§ **EXERCISE AIM**
Lines outside the range are not wanted. Give again exactly the lines between the line holding "mailbox entry. -/" and the line holding "t.ctxResetCmd cid e.cdw10.toNat", inclusive, from the listing below.

§ **DATA UNDER STUDY**
-- ==== Sys2Proof/Machine/Mailbox.lean ====
section
/-! DEFINITION. NVM namespaces made and deleted by command (R418, R425), and the privileged mailbox (R430). -/

namespace Sys2Proof.Machine

/-- The fields of NS_CREATE and NS_DELETE (R425). -/
def nsCreateMasks : Nat × Nat × Nat × Nat × Nat × Nat := (0xF, 0, 0xFFFFFFFF, 0xFFFFFFFF, 0, 0)
def nsDeleteMasks : Nat × Nat × Nat × Nat × Nat × Nat := (0xFFFFFFFF, 0, 0, 0, 0, 0)

/-- A † command from a client other than 0 (R425, R428). -/
def stUnpermitted : Nat := 0x81

/-- NS_CREATE on a fetched command: a STRIPED T3 region of the owning client under the lowest free NSID (R418); the status with all
256 in use is a free value. -/
def State.nsCreate (s : State) (cid : Cid) (e : Sqe) : State :=
  if cid.c.val ≠ 0 then s.failGonum cid stUnpermitted 0
  else if s.t3Absent then s.tierFail cid 0x80
  else
    let c := e.cdw10.toNat % 16
    let blocks := dword2 e.cdw12 e.cdw13
    match kvFirstFree s.namespaces 2 256 with
    | none =>
      let (d, s1) := s.free
      s1.failGonum cid (1 + d % 255) 0
    | some id =>
      let st := s.allocStatus c 3 (blocks * 4096)
      if st ≠ 0 then s.tierFail cid st
      else
        let (h, s1) := s.newRegion c 3 (blocks * 4096) useNs true 0 true
        ({ s1 with namespaces := kvPut s1.namespaces id ⟨c, h, blocks⟩ }).succeed cid id 0

/-- NS_CREATE (R418). -/
def execNsCreate (cid : Cid) (e : Sqe) (s : State) : Host.Outcome State Fault Refusal :=
  settled (s.gonumOf pageFtl cid e nsCreateMasks fun t => t.nsCreate cid e)

/-- NS_DELETE on a fetched command: the namespace and its region go, but not in read-only mode (R301, R425). -/
def State.nsDelete (s : State) (cid : Cid) (e : Sqe) : State :=
  if cid.c.val ≠ 0 then s.failGonum cid stUnpermitted 0
  else if s.t3Absent then s.tierFail cid 0x80
  else
    match kvFind s.namespaces e.cdw10.toNat with
    | none => s.failNvme cid 0 scNamespace true 0
    | some n =>
      if s.readOnly then s.tierFail cid 0x07
      else
      (({ s with namespaces := kvErase s.namespaces e.cdw10.toNat }).freeRegion n.region).succeed cid 0 0

/-- NS_DELETE (R425). -/
def execNsDelete (cid : Cid) (e : Sqe) (s : State) : Host.Outcome State Fault Refusal :=
  settled (s.gonumOf pageFtl cid e nsDeleteMasks fun t => t.nsDelete cid e)

/-! The privileged mailbox (R430). -/

/-- Dword i of the mailbox entry. -/
def State.pmbDword (s : State) (i : Nat) : BitVec 32 := BitVec.ofNat 32 (s.rd (R.HIF_PMB_SQE i))

/-- The mailbox entry as a Gonum command (R424). -/
def State.pmbEntry (s : State) : Sqe :=
  { nsid := s.pmbDword 1, cdw2 := s.pmbDword 2, cdw3 := s.pmbDword 3
    mptr := BitVec.ofNat 64 (dword2 (s.pmbDword 4) (s.pmbDword 5))
    cdw10 := s.pmbDword 10, cdw11 := s.pmbDword 11, cdw12 := s.pmbDword 12
    cdw13 := s.pmbDword 13, cdw14 := s.pmbDword 14, cdw15 := s.pmbDword 15 }

/-- Data that the mailbox entry's pointer names has not arrived: event 0x1009 (R428, R432). -/
def State.pmbNoData (s : State) (cid : Cid) : State :=
  (s.raise pageHif 0x1009 (some cid.c.val) cid.id 0).failNvme cid 0 scData true 0

/-- The command of a mailbox entry takes place (R425, R430). -/
def State.pmbRun (s : State) (cid : Cid) (op : Nat) (e : Sqe) (d : DptrData) (dies : List GroupDie) : State :=
  let none6 : Nat × Nat × Nat × Nat × Nat × Nat := (0, 0, 0, 0, 0, 0)
  let batch : Nat × Nat × Nat × Nat × Nat × Nat := (0xFF, 0x1FFFF, 0, 0, 0, 0)
  let withData (eff : State → State) (t : State) : State := if d.ok then eff t else t.pmbNoData cid
  match op with
  | 0x81 => s.gonum cid e figLoadMasks fun t => match d.fig with
    | some f => t.figLoad cid e f ⟨d.ok, d.reads⟩
    | none => t.pmbNoData cid
  | 0x82 => s.gonum cid e (0x3FF, 0, 0, 0, 0, 0) fun t => t.figUnload cid e
  | 0x84 => s.gonum cid e (0x7FFF, 0, 0xFFFFFFFF, 0xFFFFFFFF, 0xFFFFFFFF, 0xFFFFFFFF) fun t => t.ctxCreate cid e
  | 0x85 => s.gonum cid e ctxMasks fun t => t.ctxResetCmd cid e.cdw10.toNat
  | 0x86 => s.gonum cid e ctxMasks fun t => t.ctxReleaseCmd cid e.cdw10.toNat
  | 0x8C => s.gonum cid e allocMasks fun t => t.regionAlloc cid e
  | 0x8D => s.gonum cid e freeMasks fun t => t.regionFree cid e
  | 0x90 => s.gonum cid e none6 (withData fun t => match d.desc with
    | some m => t.moveData cid m d.reads d.ecc d.redo
    | none => t.pmbNoData cid)
  | 0x91 => s.gonum cid e none6 (withData fun t => match d.desc with
    | some m => t.copyData cid m d.ecc d.redo
    | none => t.pmbNoData cid)
  | 0x94 => s.gonum cid e (0x1FFFFF, 0x7F, 0xFFFFFFFF, 0xFFFFFFFF, 0, 0) fun t => t.idxCreate cid e
  | 0x95 => s.gonum cid e batch (withData fun t => (t.idxInsert cid e d.items dies).getD t)
  | 0x96 => s.gonum cid e batch (withData fun t => t.idxDelete cid e d.items)
  | 0x97 => s.gonum cid e (0xFF, 0xFFFFF, 0, 0, 0, 0) fun t => (t.idxCompact cid e dies).getD t
  | 0x98 => s.gonum cid e (0xFF, 0xFFFFF, 0xFFFFF, 0, 0, 0) fun t => (t.idxMerge cid e dies).getD t
  | 0x99 => s.gonum cid e (0xFF, 0xFFFFF, 0, 0, 0, 0) fun t => t.idxDrop cid e
  | 0x9A => s.gonum cid e (0xFF, 0xFFFFF, 0xF, 0, 0, 0) (withData fun t => t.idxEdges cid e d.targets)
  | 0x9B => s.gonum cid e (0xFF, 0, 0, 0, 0, 0) fun t => t.idxDestroy cid e
  | 0x9C => s.gonum cid e nsCreateMasks fun t => t.nsCreate cid e
  | 0x9D => s.gonum cid e nsDeleteMasks fun t => t.nsDelete cid e
  | _ => s.failNvme cid 0 scOpcode true 0

/-- The page whose block carries out a command of the mailbox, for those that a quiesce holds (R38). -/
def pmbPage (op : Nat) : Option Nat :=
  if 0x84 ≤ op && op ≤ 0x86 then some pageCtx
  else if op = 0x8C || op = 0x8D then some pageTier
  else if 0x94 ≤ op && op ≤ 0x9B then some pageVsx
  else if op = 0x9C || op = 0x9D then some pageFtl
  else none

/-- Does a mailbox entry wait: for its block, or for dies that its index command can use? -/
def State.pmbWaits (s : State) (cid : Cid) (op : Nat) (e : Sqe) (d : DptrData) (dies : List GroupDie) : Bool :=
  (pmbPage op).any s.paused || (op = 0x95 && d.ok && (s.idxInsert cid e d.items dies).isNone) || (op = 0x97 && (s.idxCompact cid e dies).isNone) ||
    (op = 0x98 && (s.idxMerge cid e dies).isNone)

/-- HIF_PMB_GO takes a value: refused while a command runs (0x100B); else BUSY, and the command takes place (R430). -/
def State.pmbStart (s : State) (v : Nat) (d : DptrData) (dies : List GroupDie) : State :=
  if !v.testBit 0 then s
  else if s.bit R.HIF_PMB_STAT 0 then s.raise pageHif 0x100B (some 0) 0 0
  else if s.quiescing pageHif then s
  else
    let w := (s.pmbDword 0).toNat
    let cid : Cid := ⟨0, pmbQ, bits w 31 16⟩
    let e := s.pmbEntry
    if s.pmbWaits cid (w % 256) e d dies then s
    else
      let s1 := (s.wr R.HIF_PMB_STAT 1).setIdle pageHif false
      if bits w 15 8 ≠ 0 then s1.failNvme cid 0 scField true 0 else s1.pmbRun cid (w % 256) e d dies

/-- PMB_GO (R430). -/
def execPmbGo (c : Client) (v : BitVec 32) (d : DptrData) (dies : List GroupDie) (s : State) :
    Host.Outcome State Fault Refusal :=
  settled (s.command c R.HIF_PMB_GO v.toNat fun t _ raw => t.pmbStart raw d dies)

end Sys2Proof.Machine
end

§ **RESPONSE**
/-- Dword i of the mailbox entry. -/
def State.pmbDword (s : State) (i : Nat) : BitVec 32 := BitVec.ofNat 32 (s.rd (R.HIF_PMB_SQE i))

/-- The mailbox entry as a Gonum command (R424). -/
def State.pmbEntry (s : State) : Sqe :=
  { nsid := s.pmbDword 1, cdw2 := s.pmbDword 2, cdw3 := s.pmbDword 3
    mptr := BitVec.ofNat 64 (dword2 (s.pmbDword 4) (s.pmbDword 5))
    cdw10 := s.pmbDword 10, cdw11 := s.pmbDword 11, cdw12 := s.pmbDword 12
    cdw13 := s.pmbDword 13, cdw14 := s.pmbDword 14, cdw15 := s.pmbDword 15 }

/-- Data that the mailbox entry's pointer names has not arrived: event 0x1009 (R428, R432). -/
def State.pmbNoData (s : State) (cid : Cid) : State :=
  (s.raise pageHif 0x1009 (some cid.c.val) cid.id 0).failNvme cid 0 scData true 0

/-- The command of a mailbox entry takes place (R425, R430). -/
def State.pmbRun (s : State) (cid : Cid) (op : Nat) (e : Sqe) (d : DptrData) (dies : List GroupDie) : State :=
  let none6 : Nat × Nat × Nat × Nat × Nat × Nat := (0, 0, 0, 0, 0, 0)
  let batch : Nat × Nat × Nat × Nat × Nat × Nat := (0xFF, 0x1FFFF, 0, 0, 0, 0)
  let withData (eff : State → State) (t : State) : State := if d.ok then eff t else t.pmbNoData cid
  match op with
  | 0x81 => s.gonum cid e figLoadMasks fun t => match d.fig with
    | some f => t.figLoad cid e f ⟨d.ok, d.reads⟩
    | none => t.pmbNoData cid
  | 0x82 => s.gonum cid e (0x3FF, 0, 0, 0, 0, 0) fun t => t.figUnload cid e
  | 0x84 => s.gonum cid e (0x7FFF, 0, 0xFFFFFFFF, 0xFFFFFFFF, 0xFFFFFFFF, 0xFFFFFFFF) fun t => t.ctxCreate cid e
  | 0x85 => s.gonum cid e ctxMasks fun t => t.ctxResetCmd cid e.cdw10.toNat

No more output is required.